Shentong

Le shentong ou zhentong (gzhan stong) « vide d’autre » est dans le bouddhisme tibétain une branche (interprétation) de la philosophie madhyamaka selon laquelle le « vide » de la nature ultime ou tathagatagarbha se comprend comme « vide de ce qui n’est pas elle », et non comme vide de nature propre. La réalité ultime est identique au buddhajnana, nature claire et lumineuse non duelle de l’esprit possédant les qualités de bouddha (buddhaguna), révélée par la méditation après dissipation des réalités contingentes et relatives[1]. À cette interprétation s’oppose la perspective Madhyamaka rangtong (rang stong) « vide de soi ». Le Madhyamaka rangtong inclut le Madhyamaka prāsangika et le Madhyamaka svātantrika et se situe dans la lignée de la philosophie bouddhiste traditionnelle, selon laquelle la nature ultime est vide de nature propre, et la dissipation des illusions ne révèle pas de nature transcendante. Les adeptes de la philosophie shentong considèrent les deux points de vue comme compatibles, la réalisation de l'absence de nature propre représentant une vérité relative et une première étape vers la réalisation de la nature ultime.

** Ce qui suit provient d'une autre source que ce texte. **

-- ==== Sys2Proof/Laws/Decode.lean ====
section
/-! SUPPORT. The bits of an encoded word, the fields read back from it, and what an accepted word is. -/

namespace Sys2Proof

/-! ### Bits of fields and of encoded words -/

theorem regBits_regField (w : Word) (lo : Nat) : regBits (regField w lo) = w.extractLsb' lo 4 := rfl

theorem regField_of_extract {w : Word} {lo : Nat} {r : Reg} (h : w.extractLsb' lo 4 = regBits r) : regField w lo = r := by
  unfold regField; rw [h]; rfl

theorem getLsbD_regField (w : Word) (lo j : Nat) :
    (regBits (regField w lo)).getLsbD j = (decide (j < 4) && w.getLsbD (lo + j)) := by
  rw [regBits_regField, BitVec.getLsbD_extractLsb']

@[simp] theorem regBits_zero : regBits 0 = 0#4 := rfl

/-- Each bit of a word in a register format (R103, R105). -/
theorem getLsbD_packRegs (op : BitVec 8) (rd rs1 rs2 f11 f7 : Reg) (i : Nat) :
    (packRegs op rd rs1 rs2 f11 f7).getLsbD i =
      if i < 4 then false
      else if i < 8 then (regBits f7).getLsbD (i - 4)
      else if i < 12 then (regBits f11).getLsbD (i - 8)
      else if i < 16 then (regBits rs2).getLsbD (i - 12)
      else if i < 20 then (regBits rs1).getLsbD (i - 16)
      else if i < 24 then (regBits rd).getLsbD (i - 20)
      else op.getLsbD (i - 24) := by
  unfold packRegs
  show BitVec.getLsbD (w := 8 + 4 + 4 + 4 + 4 + 4 + 4) _ i = _
  simp only [BitVec.getLsbD_append, BitVec.getLsbD_zero]
  split_ifs <;> first | rfl | omega

/-- Each bit of a word in the immediate format (R104). -/
theorem getLsbD_packImm (op : BitVec 8) (rd rs1 : Reg) (imm : BitVec 16) (i : Nat) :
    (packImm op rd rs1 imm).getLsbD i =
      if i < 16 then imm.getLsbD i
      else if i < 20 then (regBits rs1).getLsbD (i - 16)
      else if i < 24 then (regBits rd).getLsbD (i - 20)
      else op.getLsbD (i - 24) := by
  unfold packImm
  show BitVec.getLsbD (w := 8 + 4 + 4 + 16) _ i = _
  simp only [BitVec.getLsbD_append]
  split_ifs <;> first | rfl | omega

/-! ### Fields read back -/

theorem opcodeOf_packRegs (op : BitVec 8) (rd rs1 rs2 f11 f7 : Reg) :
    opcodeOf (packRegs op rd rs1 rs2 f11 f7) = op := by
  apply BitVec.eq_of_getLsbD_eq
  intro i hi
  rw [opcodeOf, BitVec.getLsbD_extractLsb', getLsbD_packRegs]
  interval_cases i <;> simp

theorem opcodeOf_packImm (op : BitVec 8) (rd rs1 : Reg) (imm : BitVec 16) : opcodeOf (packImm op rd rs1 imm) = op := by
  apply BitVec.eq_of_getLsbD_eq
  intro i hi
  rw [opcodeOf, BitVec.getLsbD_extractLsb', getLsbD_packImm]
  interval_cases i <;> simp

theorem regField_packRegs_rd (op : BitVec 8) (rd rs1 rs2 f11 f7 : Reg) :
    regField (packRegs op rd rs1 rs2 f11 f7) 20 = rd := by
  apply regField_of_extract
  apply BitVec.eq_of_getLsbD_eq
  intro i hi
  rw [BitVec.getLsbD_extractLsb', getLsbD_packRegs]
  interval_cases i <;> simp

theorem regField_packRegs_rs1 (op : BitVec 8) (rd rs1 rs2 f11 f7 : Reg) :
    regField (packRegs op rd rs1 rs2 f11 f7) 16 = rs1 := by
  apply regField_of_extract
  apply BitVec.eq_of_getLsbD_eq
  intro i hi
  rw [BitVec.getLsbD_extractLsb', getLsbD_packRegs]
  interval_cases i <;> simp

theorem regField_packRegs_rs2 (op : BitVec 8) (rd rs1 rs2 f11 f7 : Reg) :
    regField (packRegs op rd rs1 rs2 f11 f7) 12 = rs2 := by
  apply regField_of_extract
  apply BitVec.eq_of_getLsbD_eq
  intro i hi
  rw [BitVec.getLsbD_extractLsb', getLsbD_packRegs]
  interval_cases i <;> simp

theorem regField_packRegs_f11 (op : BitVec 8) (rd rs1 rs2 f11 f7 : Reg) :
    regField (packRegs op rd rs1 rs2 f11 f7) 8 = f11 := by
  apply regField_of_extract
  apply BitVec.eq_of_getLsbD_eq
  intro i hi
  rw [BitVec.getLsbD_extractLsb', getLsbD_packRegs]
  interval_cases i <;> simp

theorem regField_packRegs_f7 (op : BitVec 8) (rd rs1 rs2 f11 f7 : Reg) :
    regField (packRegs op rd rs1 rs2 f11 f7) 4 = f7 := by
  apply regField_of_extract
  apply BitVec.eq_of_getLsbD_eq
  intro i hi
  rw [BitVec.getLsbD_extractLsb', getLsbD_packRegs]
  interval_cases i <;> simp

theorem regField_packImm_rd (op : BitVec 8) (rd rs1 : Reg) (imm : BitVec 16) :
    regField (packImm op rd rs1 imm) 20 = rd := by
  apply regField_of_extract
  apply BitVec.eq_of_getLsbD_eq
  intro i hi
  rw [BitVec.getLsbD_extractLsb', getLsbD_packImm]
  interval_cases i <;> simp

theorem regField_packImm_rs1 (op : BitVec 8) (rd rs1 : Reg) (imm : BitVec 16) :
    regField (packImm op rd rs1 imm) 16 = rs1 := by
  apply regField_of_extract
  apply BitVec.eq_of_getLsbD_eq
  intro i hi
  rw [BitVec.getLsbD_extractLsb', getLsbD_packImm]
  interval_cases i <;> simp

theorem immField_packImm (op : BitVec 8) (rd rs1 : Reg) (imm : BitVec 16) : immField (packImm op rd rs1 imm) = imm := by
  apply BitVec.eq_of_getLsbD_eq
  intro i hi
  rw [immField, BitVec.getLsbD_extractLsb', getLsbD_packImm]
  simp [hi]

/-! ### Accepted words -/

/-- What an accepted word is: its must-be-zero bits are zero and its command is well formed (R111, R112). -/
theorem accept_ok {w mbz : Word} {i j : Instr} (h : accept w mbz i = .ok j) :
    i = j ∧ w &&& mbz = 0#32 ∧ i.WellFormed := by
  unfold accept at h
  split at h
  · split at h
    · exact ⟨by simpa using h, ‹_›, ‹_›⟩
    · cases h
  · cases h

/-- A word with its must-be-zero bits zero and distinct destinations is accepted. -/
theorem accept_of {w mbz : Word} {i : Instr} (h : w &&& mbz = 0#32) (hi : i.WellFormed) : accept w mbz i = .ok i := by
  unfold accept; rw [if_pos h, if_pos hi]

/-- A masked word is zero exactly when the bits of the mask are zero in it. -/
theorem and_eq_zero_iff (w m : Word) : w &&& m = 0#32 ↔ ∀ i, i < 32 → m.getLsbD i = true → w.getLsbD i = false := by
  constructor
  · intro h i hi hm
    have := congrArg (fun v : Word => v.getLsbD i) h
    simpa [hm] using this
  · intro h
    apply BitVec.eq_of_getLsbD_eq
    intro i hi
    rw [BitVec.getLsbD_and, BitVec.getLsbD_zero]
    cases hm : m.getLsbD i with
    | false => simp
    | true => simp [h i hi hm]

/-- A register field inside the must-be-zero bits is 0. -/
theorem regField_eq_zero {w m : Word} (h : w &&& m = 0#32) (lo : Nat) (hm : m.extractLsb' lo 4 = 0xF#4) :
    regField w lo = 0 := by
  apply regField_of_extract
  apply BitVec.eq_of_getLsbD_eq
  intro j hj
  have h1 := congrArg (fun v : BitVec 4 => v.getLsbD j) hm
  simp only [BitVec.getLsbD_extractLsb', hj, decide_true, Bool.true_and] at h1
  have h2 : m.getLsbD (lo + j) = true := by rw [h1]; interval_cases j <;> rfl
  have h3 := congrArg (fun v : Word => v.getLsbD (lo + j)) h
  simp only [BitVec.getLsbD_and, h2, Bool.and_true, BitVec.getLsbD_zero] at h3
  rw [BitVec.getLsbD_extractLsb', h3]
  simp

/-- A word is the immediate-format word of its own fields. -/
theorem packImm_fields (w : Word) : packImm (opcodeOf w) (regField w 20) (regField w 16) (immField w) = w := by
  apply BitVec.eq_of_getLsbD_eq
  intro i hi
  rw [getLsbD_packImm]
  simp only [getLsbD_regField, opcodeOf, immField, BitVec.getLsbD_extractLsb']
  interval_cases i <;> simp

/-- A word whose low four bits are zero is the register-format word of its own fields. -/
theorem packRegs_fields {w m : Word} (h : w &&& m = 0#32) (hm : m.extractLsb' 0 4 = 0xF#4) :
    packRegs (opcodeOf w) (regField w 20) (regField w 16) (regField w 12) (regField w 8) (regField w 4) = w := by
  have h0 := congrArg regBits (regField_eq_zero h 0 hm)
  apply BitVec.eq_of_getLsbD_eq
  intro i hi
  have hz : i < 4 → w.getLsbD i = false := by
    intro h4
    have h1 := congrArg (fun v : BitVec 4 => v.getLsbD i) h0
    simp only [getLsbD_regField, h4, decide_true, Bool.true_and, regBits_zero, BitVec.getLsbD_zero, Nat.zero_add] at h1
    exact h1
  rw [getLsbD_packRegs]
  simp only [getLsbD_regField, opcodeOf, BitVec.getLsbD_extractLsb']
  interval_cases i <;> simp_all

/-! ### Words spelled field by field -/

/-- A format-R word with three register fields (R103). -/
theorem append_packRegs_three (op : BitVec 8) (rd rs1 rs2 : Reg) :
    (op ++ regBits rd ++ regBits rs1 ++ regBits rs2 ++ 0#12 : Word) = packRegs op rd rs1 rs2 0 0 := by
  apply BitVec.eq_of_getLsbD_eq
  intro k hk
  rw [getLsbD_packRegs]
  show BitVec.getLsbD (w := 8 + 4 + 4 + 4 + 12) _ k = _
  simp only [BitVec.getLsbD_append]
  interval_cases k <;> simp

/-- A format-R word with four register fields (R103). -/
theorem append_packRegs_four (op : BitVec 8) (rd rs1 rs2 f : Reg) :
    (op ++ regBits rd ++ regBits rs1 ++ regBits rs2 ++ regBits f ++ 0#8 : Word) = packRegs op rd rs1 rs2 f 0 := by
  apply BitVec.eq_of_getLsbD_eq
  intro k hk
  rw [getLsbD_packRegs]
  show BitVec.getLsbD (w := 8 + 4 + 4 + 4 + 4 + 8) _ k = _
  simp only [BitVec.getLsbD_append]
  interval_cases k <;> simp

/-- A format-R word with two register fields (R103). -/
theorem append_packRegs_two (op : BitVec 8) (rd rs1 : Reg) :
    (op ++ regBits rd ++ regBits rs1 ++ 0#16 : Word) = packRegs op rd rs1 0 0 0 := by
  apply BitVec.eq_of_getLsbD_eq
  intro k hk
  rw [getLsbD_packRegs]
  show BitVec.getLsbD (w := 8 + 4 + 4 + 16) _ k = _
  simp only [BitVec.getLsbD_append]
  interval_cases k <;> simp

/-- A format-R word with one register field (R103). -/
theorem append_packRegs_one (op : BitVec 8) (rd : Reg) :
    (op ++ regBits rd ++ 0#20 : Word) = packRegs op rd 0 0 0 0 := by
  apply BitVec.eq_of_getLsbD_eq
  intro k hk
  rw [getLsbD_packRegs]
  show BitVec.getLsbD (w := 8 + 4 + 20) _ k = _
  simp only [BitVec.getLsbD_append]
  interval_cases k <;> simp

/-! ### Assembler lines with an immediate (R120, R121) -/

theorem assembleOps_ldi (rd : Reg) (v : Int) :
    assembleOps "LDI" [.reg rd, .num v] = (asmUimm v).map (.ldi rd) := rfl
theorem assembleOps_muli (rd rs1 : Reg) (v : Int) :
    assembleOps "MULI" [.reg rd, .reg rs1, .num v] = (asmUimm v).map (.muli rd rs1) := rfl
theorem assembleOps_shl (rd rs1 : Reg) (v : Int) :
    assembleOps "SHL" [.reg rd, .reg rs1, .num v] = (asmSimm v).map (.shl rd rs1) := rfl
theorem assembleOps_shr (rd rs1 : Reg) (v : Int) :
    assembleOps "SHR" [.reg rd, .reg rs1, .num v] = (asmSimm v).map (.shr rd rs1) := rfl
theorem assembleOps_testbit (rs1 : Reg) (v : Int) :
    assembleOps "TESTBIT" [.reg rs1, .num v] = (asmUimm v).map (.testbit rs1) := rfl
theorem assembleOps_setbit (rd rs1 : Reg) (v : Int) :
    assembleOps "SETBIT" [.reg rd, .reg rs1, .num v] = (asmUimm v).map (.setbit rd rs1) := rfl
theorem assembleOps_mrtest (rs1 : Reg) (v : Int) :
    assembleOps "MRTEST" [.reg rs1, .num v] = (asmUimm v).map (.mrtest rs1) := rfl

end Sys2Proof
end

Ces développements de la Vue du madhyamika par l'école shentong visait à éviter certains écueils de la vue rangtong :

"L'approche rangtong du madhyamaka s'appuie sur le deuxième cycle de l'enseignement par lequel le Bouddha a exposé la vérité ultime, c'est-à-dire la vacuité d'existence propre de tous les phénomènes. Mais afin de couper l'attachement subtil à la vacuité, il a montré, dans un troisième cycle d'enseignements, que tous les êtres sans exceptions sont doués de la nature de bouddha et qu'ils ont le potentiel de sa réalisation. L'école shentong (vacuité qualifiée) se fonde sur la vacuité de tous les phénomènes comme les rangtong, mais son interprétation concernant les cycles de l'enseignement et leur sens définitif ou intentionnel varie sensiblement[2]."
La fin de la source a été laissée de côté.